» Task brief
Please reproduce the entire listing, character for character.

^^^^^^^^^^^^^^^^

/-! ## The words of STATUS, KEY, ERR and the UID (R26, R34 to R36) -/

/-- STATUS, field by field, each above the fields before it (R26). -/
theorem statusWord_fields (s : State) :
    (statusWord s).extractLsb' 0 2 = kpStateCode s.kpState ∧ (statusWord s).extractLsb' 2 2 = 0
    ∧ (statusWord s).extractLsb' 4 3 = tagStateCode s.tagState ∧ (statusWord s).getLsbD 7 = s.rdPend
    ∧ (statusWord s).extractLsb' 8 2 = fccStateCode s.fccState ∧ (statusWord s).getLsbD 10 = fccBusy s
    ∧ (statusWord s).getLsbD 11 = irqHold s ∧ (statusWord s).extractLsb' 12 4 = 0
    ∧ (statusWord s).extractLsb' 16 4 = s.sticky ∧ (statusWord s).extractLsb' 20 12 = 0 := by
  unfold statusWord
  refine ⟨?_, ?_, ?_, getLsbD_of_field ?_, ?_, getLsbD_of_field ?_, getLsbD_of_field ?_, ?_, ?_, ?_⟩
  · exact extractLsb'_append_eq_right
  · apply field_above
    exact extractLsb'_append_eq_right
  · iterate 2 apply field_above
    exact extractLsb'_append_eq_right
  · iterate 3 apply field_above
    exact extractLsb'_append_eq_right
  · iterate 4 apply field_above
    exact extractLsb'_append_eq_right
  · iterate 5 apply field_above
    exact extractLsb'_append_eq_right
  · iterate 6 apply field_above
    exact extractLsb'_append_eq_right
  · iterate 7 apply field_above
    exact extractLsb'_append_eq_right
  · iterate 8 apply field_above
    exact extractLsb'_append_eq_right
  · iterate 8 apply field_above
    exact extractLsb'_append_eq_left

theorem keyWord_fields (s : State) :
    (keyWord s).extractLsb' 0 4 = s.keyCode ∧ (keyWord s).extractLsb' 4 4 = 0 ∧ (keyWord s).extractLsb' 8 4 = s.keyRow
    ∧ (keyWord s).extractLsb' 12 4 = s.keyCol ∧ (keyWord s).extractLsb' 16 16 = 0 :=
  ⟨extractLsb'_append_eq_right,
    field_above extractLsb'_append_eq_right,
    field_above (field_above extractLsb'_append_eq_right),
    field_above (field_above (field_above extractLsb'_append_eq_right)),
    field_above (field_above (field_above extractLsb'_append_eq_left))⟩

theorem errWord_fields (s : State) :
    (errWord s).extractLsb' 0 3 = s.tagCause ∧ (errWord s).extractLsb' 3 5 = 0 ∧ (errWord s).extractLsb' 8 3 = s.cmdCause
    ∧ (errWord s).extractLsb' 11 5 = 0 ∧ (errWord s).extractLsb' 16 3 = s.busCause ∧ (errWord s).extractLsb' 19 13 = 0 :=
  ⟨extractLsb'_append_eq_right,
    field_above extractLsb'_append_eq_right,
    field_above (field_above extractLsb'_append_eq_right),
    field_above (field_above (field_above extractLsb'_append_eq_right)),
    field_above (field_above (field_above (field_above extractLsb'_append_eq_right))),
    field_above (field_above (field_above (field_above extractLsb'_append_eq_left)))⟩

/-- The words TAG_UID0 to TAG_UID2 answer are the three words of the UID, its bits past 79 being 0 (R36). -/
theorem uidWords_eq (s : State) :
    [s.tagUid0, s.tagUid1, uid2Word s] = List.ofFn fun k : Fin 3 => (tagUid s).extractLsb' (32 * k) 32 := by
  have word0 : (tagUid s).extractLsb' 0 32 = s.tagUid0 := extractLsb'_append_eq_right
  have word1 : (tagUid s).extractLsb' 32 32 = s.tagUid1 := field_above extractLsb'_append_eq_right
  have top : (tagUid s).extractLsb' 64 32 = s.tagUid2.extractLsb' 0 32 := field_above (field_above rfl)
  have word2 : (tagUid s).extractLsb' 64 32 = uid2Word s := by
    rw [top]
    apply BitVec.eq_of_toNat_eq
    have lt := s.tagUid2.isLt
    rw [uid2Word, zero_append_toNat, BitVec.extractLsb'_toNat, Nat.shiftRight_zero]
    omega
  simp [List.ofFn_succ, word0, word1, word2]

^^^^^^^^^^^^^^^^

» Written answer
/-! ## The words of STATUS, KEY, ERR and the UID (R26, R34 to R36) -/

/-- STATUS, field by field, each above the fields before it (R26). -/
theorem statusWord_fields (s : State) :
    (statusWord s).extractLsb' 0 2 = kpStateCode s.kpState ∧ (statusWord s).extractLsb' 2 2 = 0
    ∧ (statusWord s).extractLsb' 4 3 = tagStateCode s.tagState ∧ (statusWord s).getLsbD 7 = s.rdPend
    ∧ (statusWord s).extractLsb' 8 2 = fccStateCode s.fccState ∧ (statusWord s).getLsbD 10 = fccBusy s
    ∧ (statusWord s).getLsbD 11 = irqHold s ∧ (statusWord s).extractLsb' 12 4 = 0
    ∧ (statusWord s).extractLsb' 16 4 = s.sticky ∧ (statusWord s).extractLsb' 20 12 = 0 := by
  unfold statusWord
  refine ⟨?_, ?_, ?_, getLsbD_of_field ?_, ?_, getLsbD_of_field ?_, getLsbD_of_field ?_, ?_, ?_, ?_⟩
  · exact extractLsb'_append_eq_right
  · apply field_above
    exact extractLsb'_append_eq_right
  · iterate 2 apply field_above
    exact extractLsb'_append_eq_right
  · iterate 3 apply field_above
    exact extractLsb'_append_eq_right
  · iterate 4 apply field_above
    exact extractLsb'_append_eq_right
  · iterate 5 apply field_above
    exact extractLsb'_append_eq_right
  · iterate 6 apply field_above
    exact extractLsb'_append_eq_right
  · iterate 7 apply field_above
    exact extractLsb'_append_eq_right
  · iterate 8 apply field_above
    exact extractLsb'_append_eq_right
  · iterate 8 apply field_above
    exact extractLsb'_append_eq_left

theorem keyWord_fields (s : State) :
    (keyWord s).extractLsb' 0 4 = s.keyCode ∧ (keyWord s).extractLsb' 4 4 = 0 ∧ (keyWord s).extractLsb' 8 4 = s.keyRow
    ∧ (keyWord s).extractLsb' 12 4 = s.keyCol ∧ (keyWord s).extractLsb' 16 16 = 0 :=
  ⟨extractLsb'_append_eq_right,
    field_above extractLsb'_append_eq_right,
    field_above (field_above extractLsb'_append_eq_right),
    field_above (field_above (field_above extractLsb'_append_eq_right)),
    field_above (field_above (field_above extractLsb'_append_eq_left))⟩

theorem errWord_fields (s : State) :
    (errWord s).extractLsb' 0 3 = s.tagCause ∧ (errWord s).extractLsb' 3 5 = 0 ∧ (errWord s).extractLsb' 8 3 = s.cmdCause
    ∧ (errWord s).extractLsb' 11 5 = 0 ∧ (errWord s).extractLsb' 16 3 = s.busCause ∧ (errWord s).extractLsb' 19 13 = 0 :=
  ⟨extractLsb'_append_eq_right,
    field_above extractLsb'_append_eq_right,
    field_above (field_above extractLsb'_append_eq_right),
    field_above (field_above (field_above extractLsb'_append_eq_right)),
    field_above (field_above (field_above (field_above extractLsb'_append_eq_right))),
    field_above (field_above (field_above (field_above extractLsb'_append_eq_left)))⟩

/-- The words TAG_UID0 to TAG_UID2 answer are the three words of the UID, its bits past 79 being 0 (R36). -/
theorem uidWords_eq (s : State) :
    [s.tagUid0, s.tagUid1, uid2Word s] = List.ofFn fun k : Fin 3 => (tagUid s).extractLsb' (32 * k) 32 := by
  have word0 : (tagUid s).extractLsb' 0 32 = s.tagUid0 := extractLsb'_append_eq_right
  have word1 : (tagUid s).extractLsb' 32 32 = s.tagUid1 := field_above extractLsb'_append_eq_right
  have top : (tagUid s).extractLsb' 64 32 = s.tagUid2.extractLsb' 0 32 := field_above (field_above rfl)
  have word2 : (tagUid s).extractLsb' 64 32 = uid2Word s := by
    rw [top]
    apply BitVec.eq_of_toNat_eq
    have lt := s.tagUid2.isLt
    rw [uid2Word, zero_append_toNat, BitVec.extractLsb'_toNat, Nat.shiftRight_zero]
    omega
  simp [List.ofFn_succ, word0, word1, word2]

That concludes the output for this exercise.